[Dataset records — start]
-- ==== Sys2Proof/Laws/EffStart.lean ====
section
/-! SUPPORT. What each operation of Machine/Start.lean can touch, by unit of the state (see Laws/Effect.lean). -/

set_option linter.unusedVariables false
set_option linter.unusedTactic false
set_option linter.unreachableTactic false

namespace Sys2Proof.Machine

theorem State.loadStraps_eff (s : State) : Eff 2 s (State.loadStraps s) := by
  unfold State.loadStraps
  extract_lets -merge -underBinder t0
  try clear_value t0
  refine Eff.app ?_ (State.setFld_eff ..) (by decide)
  refine Eff.app ?_ (State.setFld_eff ..) (by decide)
  refine Eff.app ?_ (State.setFld_eff ..) (by decide)
  refine Eff.app ?_ (State.setFld_eff ..) (by decide)
  exact Eff.refl _ _

theorem State.resetHolds_eff (s : State) : Eff 2 s (State.resetHolds s) := by
  unfold State.resetHolds
  split
  · refine Eff.app ?_ (State.setFld_eff ..) (by decide)
    refine Eff.app ?_ (State.setFld_eff ..) (by decide)
    exact Eff.refl _ _
  · exact Eff.refl _ _

theorem State.bare_eff (s : State) : Eff 8589934591 s s.bare := by
  refine ⟨rfl, rfl, ?_, fun _ _ h => h, ?_, ?_, ?_, ?_, ?_, ?_, ?_, ?_, ?_, ?_, ?_, ?_, ?_, ?_, ?_, ?_, ?_, ?_, ?_, ?_, ?_, ?_, ?_, ?_, ?_, ?_, ?_,
    ?_, ?_, ?_, ?_, ?_, ?_, fun _ => rfl⟩
  · simp only [State.wf, Bool.and_eq_true, State.bare]
    rintro ⟨⟨-, h⟩, -⟩
    refine ⟨⟨⟨by decide, by decide⟩, ?_⟩, by decide⟩
    exact Tab.risesFrom_filter _ _ _ h
  all_goals exact fun h => absurd h (by decide)

theorem State.coldBegin_eff (s : State) (cause : Nat) : Eff 8589934591 s (State.coldBegin s cause) := by
  unfold State.coldBegin
  extract_lets -merge -underBinder t0 t1
  have e2 : Eff 8589934591 s t0 := by
    refine Eff.app ?_ (State.bare_eff ..) (by decide)
    exact Eff.refl _ _
  try clear_value t0
  have e3 : Eff 8589934591 s t1 := by
    refine Eff.app ?_ (Eff.set_phase _ _) (by decide)
    exact e2
  try clear_value t1
  refine Eff.app ?_ (State.resetHolds_eff ..) (by decide)
  refine Eff.app ?_ (State.loadStraps_eff ..) (by decide)
  refine Eff.app ?_ (State.setFld_eff ..) (by decide)
  refine Eff.app ?_ (State.setFld_eff ..) (by decide)
  exact e3

theorem State.powerOff_eff (s : State) : Eff 8589934591 s s.powerOff := by
  refine (State.bare_eff s).app (m := 8589934591) ?_ (by decide)
  refine ⟨rfl, rfl, ?_, fun _ _ h => h, ?_, ?_, ?_, ?_, ?_, ?_, ?_, ?_, ?_, ?_, ?_, ?_, ?_, ?_, ?_, ?_, ?_, ?_, ?_, ?_, ?_, ?_, ?_, ?_, ?_, ?_, ?_,
    ?_, ?_, ?_, ?_, ?_, ?_, fun _ => rfl⟩
  · intro _
    show (Memory.wf [] && Tab.wf Mark.clean [] && regsWf [] && Tab.wf ({} : Ring) []) = true
    decide
  all_goals exact fun h => absurd h (by decide)

theorem State.powerOn_eff (s : State) (strap : Nat) : Eff 8589934591 s (State.powerOn s strap) := by
  unfold State.powerOn
  refine Eff.ite (fun _ => ?_) (fun _ => ?_)
  · exact Eff.refl _ _
  · extract_lets -merge -underBinder t0 t1
    try clear_value t1
    have e2 : Eff 8589934591 s t0 := by
      refine Eff.app ?_ (State.powerOff_eff ..) (by decide)
      exact Eff.refl _ _
    try clear_value t0
    refine Eff.app ?_ (State.coldBegin_eff ..) (by decide)
    refine Eff.app ?_ (Eff.set_start _ _) (by decide)
    exact e2

theorem State.resetN_eff (s : State) (ns : Nat) : Eff 8589934591 s (State.resetN s ns) := by
  unfold State.resetN
  refine Eff.ite (fun _ => ?_) (fun _ => ?_)
  · exact Eff.refl _ _
  · refine Eff.app ?_ (State.coldBegin_eff ..) (by decide)
    exact Eff.refl _ _

theorem State.brownout_eff (s : State) : Eff 8589934591 s (State.brownout s) := by
  unfold State.brownout
  refine Eff.ite (fun _ => ?_) (fun _ => ?_)
  · exact Eff.refl _ _
  · refine Eff.app ?_ (State.coldBegin_eff ..) (by decide)
    exact Eff.refl _ _

theorem State.thermalTrip_eff (s : State) : Eff 8589934591 s (State.thermalTrip s) := by
  unfold State.thermalTrip
  refine Eff.ite (fun _ => ?_) (fun _ => ?_)
  · exact Eff.refl _ _
  · extract_lets -merge -underBinder t0 t1
    try clear_value t1
    have e2 : Eff 8589934591 s t0 := by
      refine Eff.app ?_ (State.bare_eff ..) (by decide)
      exact Eff.refl _ _
    try clear_value t0
    refine Eff.app ?_ (Eff.set_health _ _) (by decide)
    exact e2

theorem State.thermalRelease_eff (s : State) : Eff 8589934591 s (State.thermalRelease s) := by
  unfold State.thermalRelease
  refine Eff.ite (fun _ => ?_) (fun _ => ?_)
  · refine Eff.app ?_ (State.coldBegin_eff ..) (by decide)
    exact Eff.refl _ _
  · exact Eff.refl _ _

theorem State.unitFails_eff (s : State) (u : Nat) : Eff 94 s (State.unitFails s u) := by
  unfold State.unitFails
  extract_lets -merge -underBinder t0
  try clear_value t0
  refine Eff.app ?_ (State.raise_eff ..) (by decide)
  refine Eff.app ?_ (State.setFld_eff ..) (by decide)
  exact Eff.refl _ _

theorem State.lambTest_eff (s : State) (mask : Nat) : Eff 94 s (State.lambTest s mask) := by
  unfold State.lambTest
  extract_lets -merge -underBinder t0
  have e1 : Eff 94 s t0 := by
    refine Eff.app ?_ (State.setFld_eff ..) (by decide)
    refine Eff.app ?_ (State.setFld_eff ..) (by decide)
    exact Eff.refl _ _
  try clear_value t0
  refine Eff.app ?_ (State.setFld_eff ..) (by decide)
  refine Eff.app ?_ (Eff.foldl (m := 94) ?_ _ _) (Nat.or_self _)
  · exact e1
  · intro y2 y3
    refine Eff.app ?_ (State.unitFails_eff ..) (by decide)
    exact Eff.refl _ _

theorem State.enterPaddock_eff (s : State) (mask : Nat) : Eff 95 s (State.enterPaddock s mask) := by
  unfold State.enterPaddock
  extract_lets -merge -underBinder t0
  have e1 : Eff 95 s t0 :=
    ((Eff.set_phase s .paddock).mono (M := 95) (by decide)).app (Eff.set_rings _ [] (fun _ => by decide)) (by decide)
  clear_value t0
  refine Eff.app ?_ (State.lambTest_eff ..) (by decide)
  refine Eff.app e1 (Eff.foldl (m := 95) ?_ _ _) (Nat.or_self _)
  intro _ _
  exact (State.setFld_eff ..).mono (by decide)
[Dataset records — finish]
Required action. Show all lines in the entries above where the string "mono" appears.

Exercise solution.
    ((Eff.set_phase s .paddock).mono (M := 95) (by decide)).app (Eff.set_rings _ [] (fun _ => by decide)) (by decide)
  exact (State.setFld_eff ..).mono (by decide)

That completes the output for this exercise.